Enable systems to use API tokens

Perform this task to specify from which systems users are allowed to use API tokens to access the Tanium Server. To allow the use of specific API tokens from additional systems, specify those systems when you create the tokens (see Create an API token).

By default, the Tanium Server allows token requests from the Tanium Module Server, so you do not have to add the Module Server to the allow list.

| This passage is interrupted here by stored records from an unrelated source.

/-- A request of `ovq` at a debug port (R347): the tenants whose debug the requester holds are those of the open
sessions. -/
inductive DebugReq where
  | readScalar (slot : Nat) (r : BitVec 4)
  | writeScalar (slot : Nat) (r : BitVec 4) (v : Word)
  | readPc (slot : Nat)
  | writePc (slot : Nat) (v : VAddr)
  | readMemory (asid : Nat) (va : Nat)
  | writeMemory (asid : Nat) (va : Nat) (v : Byte)
  /-- n bytes at an aligned physical address. -/
  | readPhysical (pa n : Nat)
  | writePhysical (pa n : Nat) (v : Word)
  | readCourse (offset : Nat)
  | writeCourse (offset : Nat) (v : Word)
  /-- Eight bytes of control block 2 (R137). -/
  | readSlice (offset : Nat)
  | writeSlice (offset : Nat) (v : Word)
  /-- Under the debug session of a tenant, or device debug when none. -/
  | setBreak (tenant : Option Nat) (core : Nat) (addr : VAddr)
  | deleteBreaks (tenant : Option Nat) (core : Nat)
  /-- A special register, by its K8 number. -/
  | readSpecial (slot : Nat) (k8 : BitVec 8)
  | writeSpecial (slot : Nat) (k8 : BitVec 8) (v : Word)
  /-- The predicate word. -/
  | readPredicates (slot : Nat)
  | writePredicates (slot : Nat) (v : BitVec 8)
  /-- 64 bits of a mask register, or of a vector register, from bit 64 × i. -/
  | readMask (slot : Nat) (m : BitVec 3) (i : Nat)
  | writeMask (slot : Nat) (m : BitVec 3) (i : Nat) (v : Word)
  | readVector (slot : Nat) (r : BitVec 5) (i : Nat)
  | writeVector (slot : Nat) (r : BitVec 5) (i : Nat) (v : Word)
  /-- An accumulator, the flags of a bank, the `SSTAT` word, the i-th Sett command of the footprint unit, and the key bits and the position of a
  cell of Sett. -/
  | readAcc (agent bank row col : Nat)
  | readBankFlags (agent bank : Nat)
  | readSettCmd (agent i : Nat)
  | readSettState (agent : Nat)
  | readSettCell (agent cell : Nat) (position : Bool)
  /-- 64 bits of a tile record, a barrier, and 64 bits of a directory entry. -/
  | readTile (tid i : Nat)
  | readBarrier (level inst index : Nat)
  | readDirectory (region i : Nat)
  deriving DecidableEq, Repr

/-- An AMO on QTAIL: `amoadd.d` or `amoswap.d`, and its ordering bits (R48, R151). -/
structure QtailAmo where
  add : Bool
  aq : Bool
  rl : Bool
  deriving DecidableEq, Repr

/-- A check of a structure: whether it finds an error that cannot be corrected, the agent that reads, and the tenant of the request that
met it, none for patrol (R383, R384, R399). -/
structure Check where
  uncorrectable : Bool
  agent : Nat
  finder : Option Nat
  deriving DecidableEq, Repr

/-- Images that dies present at boot in place of the vendor's, by die in TTRIP order. -/
abbrev Images := List (Nat × List Byte)
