/-- A command in a quad footprint unit (R261, R262). -/
structure Cmd where
  seq : Nat
  engine : Option Engine
  op : CmdOp
  /-- The issuing launch, tenant, address space, global ordinal and rights. -/
  lid : Nat
  tenant : Nat
  asid : Nat
  ordinal : Nat
  sright : Bool
  /-- The byte barrier's offset, none for no barrier (R260). -/
  bb : Option Nat
  regions : List Region
  /-- Accumulator banks read and written, and the Sett array, as bits: bank b at bit b, Sett at bit 4 (R262). -/
  unitsRead : BitVec 5
  unitsWritten : BitVec 5
  state : CmdState
  /-- The generator of an engine down-conversion (R100). -/
  gen : Word
  /-- A follow-on waits for this copy (R283). -/
  after : Option Nat
  /-- Hod: the next piece to issue, the pieces in flight, those that landed out of order, the lowest that faulted. -/
  next : Nat
  flight : List Nat
  landed : List Nat
  /-- The lowest piece that faulted, with its code, access kind and address (R287). -/
  failed : Option (Nat × Nat × Nat × Nat)
  /-- `MJOINT`: the number of this operation among its member's (R55). -/
  jointNo : Nat
  /-- `SSORT`: the phase at which its run ends (R279). -/
  phases : Nat
  /-- Issued in a drain-lead hold: it starts after the tenant's next restore of the quad (R78). -/
  held : Bool
  /-- `sr.time` at which it started. -/
  started : Nat
  /-- The accesses of the issuing core that its own accesses follow (R144, R155), by id. -/
  behind : List Nat
  /-- `sr.time` when its lowest failing piece was found (R310). -/
  foundAt : Nat
  /-- `HGATH`: the indices read so far, by row (R285). -/
  indices : SMap Nat
  /-- `HSEND`: pieces refused by a full inbox (R377), and those that have been refused at some time, and counted (R372). -/
  refused : List Nat
  again : List Nat := []
  deriving DecidableEq, Repr

/-- One cell of the Sett array (R108, R277). -/
structure SettCell where
  pad : Bool
  bits : Word
  pos : Nat
  deriving DecidableEq, Repr

/-- The fields that `SSTAT` returns, without BUSY (R277), and the lost latch (R386). -/
structure SettState where
  phase : Nat
  step : Nat
  loaded : Bool
  t : Nat
  desc : Bool
  canz : Bool
  latched : Bool
  count : Nat
  lostLatch : Bool
  deriving DecidableEq, Repr

/-- A slot of the quad's scratchpad record (R300); a staged range carries its copy descriptor and its issuer. -/
structure PhintSlot where
  offset : Nat
  len : Nat
  ro : Bool
  desc : Nat
  asid : Nat
  lid : Nat
  /-- The global ordinal of its issuer (R310). -/
  ord : Nat
  sright : Bool
  deriving DecidableEq, Repr

/-- A parked quad-inbox entry (R81, R314): the 128-byte block of the scratchpad, the bytes by their scratchpad offsets, those of
which only one half is written (`true` for the upper), and for an `HSEND` piece its barrier, the bytes that count there and COND. -/
structure InboxEntry where
  offset : Nat
  data : List (Nat × Byte)
  halves : List (Nat × Bool)
  bb : Option Nat
  count : Nat
  cond : TileFlags
  deriving DecidableEq, Repr

/-- A quad's own state besides its scratchpad, accumulators, Sett cells and L2 copies (R19). -/
structure QuadState where
  bankFlags : Vector TileFlags 4
  sett : SettState
  cmds : List Cmd
  nextSeq : Nat
  /-- `MJOINT` commands issued by the quad as a bond member, by launch (R55). -/
  jointCount : SMap Nat
  inbox : List InboxEntry
  phint : SMap PhintSlot
  phase : EdgePhase
  /-- Its save has passed its boundary, and has been counted (R82). -/
  late : Bool
  asleep : Bool
  /-- The hub is waking it; the time at which it is ready (R350). -/
  wakeAt : Option Nat
  deriving DecidableEq, Repr
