/-! ### Stops of R84 and R375 -/

/-- A free number of K-chunks that an Ashlar command has added when it stops (R84: which chunk is timing; DESIGN CHOICE, log entry 31). -/
def State.freeChunks (s : State) (a : Nat) (o : MatOp) (halves : Nat) : Nat :=
  (Config.freeWord (2 ^ 20 * s.free + 2 ^ 12 * a + 4095)).toNat % (halves * (shapeK o.shape / chunkTerms o.fa o.blog) + 1)

/-- The chunks that a running Ashlar command had added stay in its bank. An `MZERO`, `MLD` or `MST`, which has no chunks, has then written
nothing (DESIGN CHOICE, log entry 31). -/
def State.partialAshlar (s : State) (a : Nat) (c : Cmd) : State :=
  match c.op, c.state with
  | .mma o, .running =>
    if o.joint then
      -- the joint operation runs at all four members; each keeps the chunks it has added
      let die := a / 48
      match s.jointMembers die (bondOf (a % 48)) c.lid c.jointNo with
      | some l =>
        let t := s.runJoint l (s.freeChunks a o 2)
        -- only this member's quarter is taken over
        let mine (k : Nat) : Bool := k / 2 ^ 16 == a
        { s with
          acc := (s.acc.filter fun e => decide (e.1 / 2 ^ 16 < a)) ++ (t.acc.filter fun e => mine e.1)
            ++ s.acc.filter fun e => decide (a < e.1 / 2 ^ 16)
          quads := (s.setQuad a { s.quadAt a with bankFlags := (t.quadAt a).bankFlags }).quads }
      | none => s
    else s.runMma a c.tenant o c.gen (s.freeChunks a o 1)
  | _, _ => s

/-- An Ashlar command stopped under R84: its chunks stay, and it waits for `FACK`. -/
def State.stopAshlar (s : State) (a : Nat) (c : Cmd) (code : Nat) : State :=
  let s := s.partialAshlar a c
  let r := s.cmdRecord a c code 0 0 0 0 true s.time
  r.2.updCmd a c.seq fun x => { x with state := .stopped r.1 0 0 }

/-- The steps that a running sort has taken by now, one a cycle, are made (R279, R367). -/
def State.advanceSort (s : State) (a : Nat) (c : Cmd) : State :=
  match c.op, c.state with
  | .ssort _ _ _ _, .running =>
    let q := s.quadAt a
    let r := settSteps (min 15 c.phases) (min (s.time - c.started) (stepsLeft q.sett (min 15 c.phases))) q.sett (s.settArray a)
    ((s.setSettArray a r.2).setQuad a { q with sett := r.1 }).updCmd a c.seq fun x => { x with started := s.time }
  | _, _ => s

/-- FAULT at the barrier and FAULTS of the launch, which the stop of an engine's command sets (R264, R287, R298). -/
def State.stopFlags (s : State) (a : Nat) (c : Cmd) : State :=
  if c.engine.isNone then s else (s.updLaunch c.lid fun l => { l with faults := true }).bbLandOf a c 0 0 true false

/-- A command of a launch that ends is stopped and retired, with no fault record (R375; DEDUCED, log entry 31). -/
def State.killCmd (s : State) (a : Nat) (c : Cmd) : State :=
  let s := match c.engine with
    | some .ashlar => s.partialAshlar a c
    | some .sett => s.advanceSort a c
    | _ => s
  (s.stopFlags a c).abandon a c

/-- The commands of a launch, with their quads, oldest first. -/
def State.cmdsOf (s : State) (lid : Nat) : List (Nat × Cmd) :=
  s.quads.flatMap fun e => (e.2.cmds.filter fun c => c.lid == lid).map fun c => (e.1, c)

/-- A strand's stop and end from outside (R375, R408): no arrival is made, and FATAL is not counted. -/
def State.killStrand (s : State) (slot : Nat) (st : Strand) : State := s.endStrand slot st 0x80

/-- The command is the follow-on of a copy that is saved with it. -/
def SavedQuad.followsHere (v : SavedQuad) (c : Cmd) : Bool :=
  match c.after with
  | some n => v.cmds.any fun x => x.seq == n
  | none => false

/-- The commands of a launch leave a saved quad; what their retirement writes there is written when the quad is restored (R375). -/
def SavedQuad.endLaunch (v : SavedQuad) (lid : Nat) : SavedQuad :=
  { v with
    cmds := v.cmds.filter fun c => c.lid != lid
    ended := v.ended ++ v.cmds.filter fun c => c.lid == lid && !v.followsHere c }

/-- What a saved command's end leaves in its launch and in the counts: an orphan's, or those of a command stopped and retired (R375). -/
def State.countEnded (s : State) (orphan : Bool) (c : Cmd) : State :=
  if orphan then s.count1 (execCounter c.tenant 0x40)
  else s.updLaunch c.lid fun l => { l with abandoned := true, faults := l.faults || c.engine.isSome }

/-! ### The save area (R313) -/

/-- BASE of a tenant's save area, and the areas of a quad and of a core in it. -/
def State.saveBase (s : State) (tenant : Nat) : Nat := (SMap.get (0 : BitVec 52) s.coursing.tnsave tenant).toNat
def quadAreaOff (a : Nat) : Nat := a * 0x500000
def coreAreaOff (core : Nat) : Nat := 0x3C000000 + core * 0x60000
def State.quadArea (s : State) (tenant a : Nat) : Nat := s.saveBase tenant + quadAreaOff a
def State.coreArea (s : State) (tenant core : Nat) : Nat := s.saveBase tenant + coreAreaOff core

/-- `sr.lost` of a saved strand, in its record (R316). -/
def State.savedLost (s : State) (tenant core slot : Nat) : Bool :=
  (s.readPa (s.coreArea tenant core + 0x1000 + slot % 16 * 4096 + 0x28) (s.keyOfTenant tenant) 8).1 % 4 != 0

/-- A strand that no slot holds ends on a core as `EXIT` with XCODE 0x80 (R297, R375). -/
def State.endAway (s : State) (lid core : Nat) (lost : Bool) : State :=
  s.updLaunch lid fun l =>
    { l with xcode := l.xcode ||| 0x80, lostSeen := l.lostSeen || lost, ended := l.ended.put (core / 192) s.time }

/-- The strands of a launch that Lintel has saved, or that are in a context packet alone, end (R375, R408). -/
def State.killAway (s : State) (lid : Nat) : State :=
  let saved := s.coursing.savedCores.flatMap fun e => (e.2.strands.filter fun x => x.2.lid == lid).map fun x => (e.1, x.1)
  let packets := (s.coursing.savedCores.flatMap fun e => e.2.packets.map fun p => (e.1 % 768, p))
    ++ s.cores.flatMap fun e => e.2.inbox.map fun p => (e.1, p)
  let t := saved.foldl (fun t x => t.endAway lid (x.1 % 768) (s.savedLost (x.1 / 768) (x.1 % 768) x.2)) s
  (packets.filter fun x => x.2.strand.lid == lid).foldl (fun t x => t.endAway lid x.1 (x.2.strand.lost != 0)) t

/-- Every strand of a launch and every command that it issued end, those that Lintel has saved included (R375). -/
def State.killLaunch (s : State) (lid : Nat) : State :=
  let mine := s.strands.filter fun e => e.2.lid == lid
  let s := s.killAway lid
  let lost := s.coursing.savedQuads.flatMap fun e => (e.2.cmds.filter fun c => c.lid == lid).map fun c => (e.2.followsHere c, c)
  let s := lost.foldl (fun s x => s.countEnded x.1 x.2) s
  let s := s.setCoursing { s.coursing with
    savedCores := s.coursing.savedCores.map fun e => (e.1, { e.2 with
      strands := e.2.strands.filter fun x => x.2.lid != lid, packets := e.2.packets.filter fun p => p.strand.lid != lid })
    savedQuads := s.coursing.savedQuads.map fun e => (e.1, e.2.endLaunch lid) }
  let s := { s with
    cores := (s.cores.map fun (e : Nat × CoreState) =>
      (e.1, { e.2 with inbox := e.2.inbox.filter fun p => p.strand.lid != lid })).filter fun e => e.2 != CoreState.reset }
  let s := mine.foldl (fun s e => s.killStrand e.1 e.2) s
  (s.cmdsOf lid).foldl (fun s x =>
    match (s.quadAt x.1).cmdOf x.2.seq with
    | some c => s.killCmd x.1 c
    | none => s) s

end Sys2Proof.Machine
end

  1. From the Main menu, go to Administration > Configuration > Platform Settings.
  2. In the Name column, click api_token_trusted_ip_address_list.
  3. Populate the Value with the IP addresses of the host systems from which users will use tokens to access the Tanium Server. Use commas to separate the entries, such as 192.0.2.1,192.0.2.2.

    To enable any system to use tokens, enter 0.0.0.0/0. However, for security, enable any systems to use tokens only in a non-production environment.

  4. Click Save.

Set the default expiration interval for API tokens

By default, API tokens expire one week after you create them. Changes to the default expiration interval apply only to tokens that are created after you change the setting; you cannot change the interval for existing tokens. Perform the following steps to change the expiration interval:

  1. From the Main menu, go to Administration > Configuration > Platform Settings.
  2. In the Name column, click api_token_expiration_in_days.
  3. Set the Value to the desired expiration interval in days and click Save.

Revoke API tokens

You might want to revoke an API token if you have doubts about its security or if its associated user is no longer with your organization.

  1. From the Main menu, go to Administration > Permissions > API Tokens.
  2. Select one or more API tokens, click Delete Selected Delete Selected, and Confirm the operation.

    The revoked tokens no longer appear in the API Tokens grid.